What can we achieve by the end of the year? Hopefully upstereamed GNU toolchain and QEMU. More mature Clang/LLVM support, upstreamed OS support, Debian/RISC-V port, start thinking about Android and a real-time OS.
How do we get there? We need to recruit more RISC-V developers and make it easier for people to get started by producing more docs and specifications.
Right now, the RISC-V Github has had 48 contributors from a wide range of Universities, companies and OSS projects.
We should present talks and tutorials at developer conferences and local user group meetings.
If you have local patches, upstream them!
How to attract developers? Could fund developers/projects via the Foundation, apply to be a Google Summer of Code mentoring organization, update the list of open bugs and future requests on github and track contribution statistics.

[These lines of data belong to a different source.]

theorem test_witness_StepFetchesByAddress_full {n : Nat} (hn : n = 2 ^ 30) :
    0 < (textOf n).program.length ∧ (textOf n).pcValue.toNat = (textOf n).startValue.toNat + 4 * 0 ∧
      ({ textOf n with wrapped := true } : State).pcValue = ({ textOf n with wrapped := true } : State).endPc :=
  ⟨by
    show 0 < (List.replicate n 0x0005850B#32).length
    rw [List.length_replicate]; omega, rfl, (textOf_end hn).symm⟩

theorem test_witness_TextBytesAreLittleEndian :
    (held rv64 0#64 0#64 0x1A01008B#32).fetchWord 0x1000 = some 0x1A01008B#32 ∧
      (held rv64 0#64 0#64 0x1A01008B#32).fetchByte 0x1003 = some 0x1A#8 ∧
      decodeWord 0x1A01008B#32 = .ok (.v4Imix 1#5 2#5) := ⟨by decide, by decide, rfl⟩

/-- No step and the one step of a one-word text, and a text that fills the address space. -/
theorem test_witness_RunOfNWordsEndsAfterNSteps :
    (topOfRv32.Inv ∧ topOfRv32.pc = topOfRv32.pcStart ∧ topOfRv32.wrapped = false ∧
      runSteps 0 topOfRv32 = .next topOfRv32 ∧ ∃ t, runSteps 1 topOfRv32 = .next t) ∧
    ∀ n, n = 2 ^ 30 → (textOf n).Inv ∧ (textOf n).pc = (textOf n).pcStart ∧ (textOf n).wrapped = false ∧
      runSteps 0 (textOf n) = .next (textOf n) :=
  ⟨⟨topOfRv32_inv, rfl, rfl, rfl, next_of_goesOn (by decide)⟩,
    fun n hn => ⟨textOf_inv (by omega), rfl, rfl, rfl⟩⟩

/-- Each clause at its edge: an unaligned start, a text one word too long, and one that just fits. -/
theorem test_witness_LaunchStartsOrRefuses :
    (launchOf .rv32 0xFFFFFFFE#64 0).pcStart.toNat % 4 ≠ 0 ∧
      2 ^ Xlen.rv32.bits < (launchOf .rv32 0xFFFFFFFC#64 2).pcStart.toNat + 4 * 2 ∧
      ((launchOf .rv32 0xFFFFFFFC#64 1).pcStart.toNat % 4 = 0 ∧
        (launchOf .rv32 0xFFFFFFFC#64 1).pcStart.toNat + 4 * 1 ≤ 2 ^ Xlen.rv32.bits ∧
        (launchOf .rv32 0xFFFFFFFC#64 1).cfg.wf = true) ∧
      (5#5 : Reg) ≠ 0#5 ∧ (launchOf .rv32 0xFFFFFFFC#64 1).xStart.lookup 5#5 = some 0x55#64 := by decide

theorem test_witness_V1EncSubstitutesTheLowBytes :
    ¬ Lacks (held rv32 0#64 0#64).cfg .v1Enc ∧
      ¬ Lacks (held rv64 0#64 0#64).cfg .v1Enc := by unfold Lacks; decide

theorem test_witness_V1DecSubstitutesTheLowBytes :
    ¬ Lacks (held rv32 0#64 0#64).cfg .v1Dec ∧
      ¬ Lacks (held rv64 0#64 0#64).cfg .v1Dec := by unfold Lacks; decide

/-- Both orders, the second with the two destinations equal to the source. -/
theorem test_witness_V1DecAndV1EncUndoEachOther :
    (∃ t u, exec (.v1Enc 10#5 11#5) (held rv64 5#64 0#64) = .next t ∧ exec (.v1Dec 13#5 10#5) t = .next u) ∧
      ∃ t u, exec (.v1Dec 11#5 11#5) (held rv32 5#64 0#64) = .next t ∧ exec (.v1Enc 11#5 11#5) t = .next u :=
  ⟨⟨_, _, exec_v1Enc (by decide), exec_v1Dec (by decide)⟩, ⟨_, _, exec_v1Dec (by decide), exec_v1Enc (by decide)⟩⟩

theorem test_witness_V2SubEncSubstitutesThePair :
    ¬ Lacks (held rv32 0#64 0#64).cfg .v2SubEnc ∧
      ¬ Lacks (held rv64 0#64 0#64).cfg .v2SubEnc := by unfold Lacks; decide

We can make it much easier for people to get started by building Debian packages, upstreaming, and providing regular binary snapshots.
Spike is great for prototyping hardware features, but QEMU is a better tool for software development and a critical part of the RISC-V software story.
There’s more to specify. e.g. a platform specification (e.g. ARMv8 Server Base System Architecture), boot architecture (look at the ARMv8 Server Base Boot Requirements), RISC-V ABI, hypervisor, security.
Useful documents include a RISC-V Assembly Guide, some equivalent of the ARM Cortex-A Programmer’s Guide, and a New Contributor’s Guide.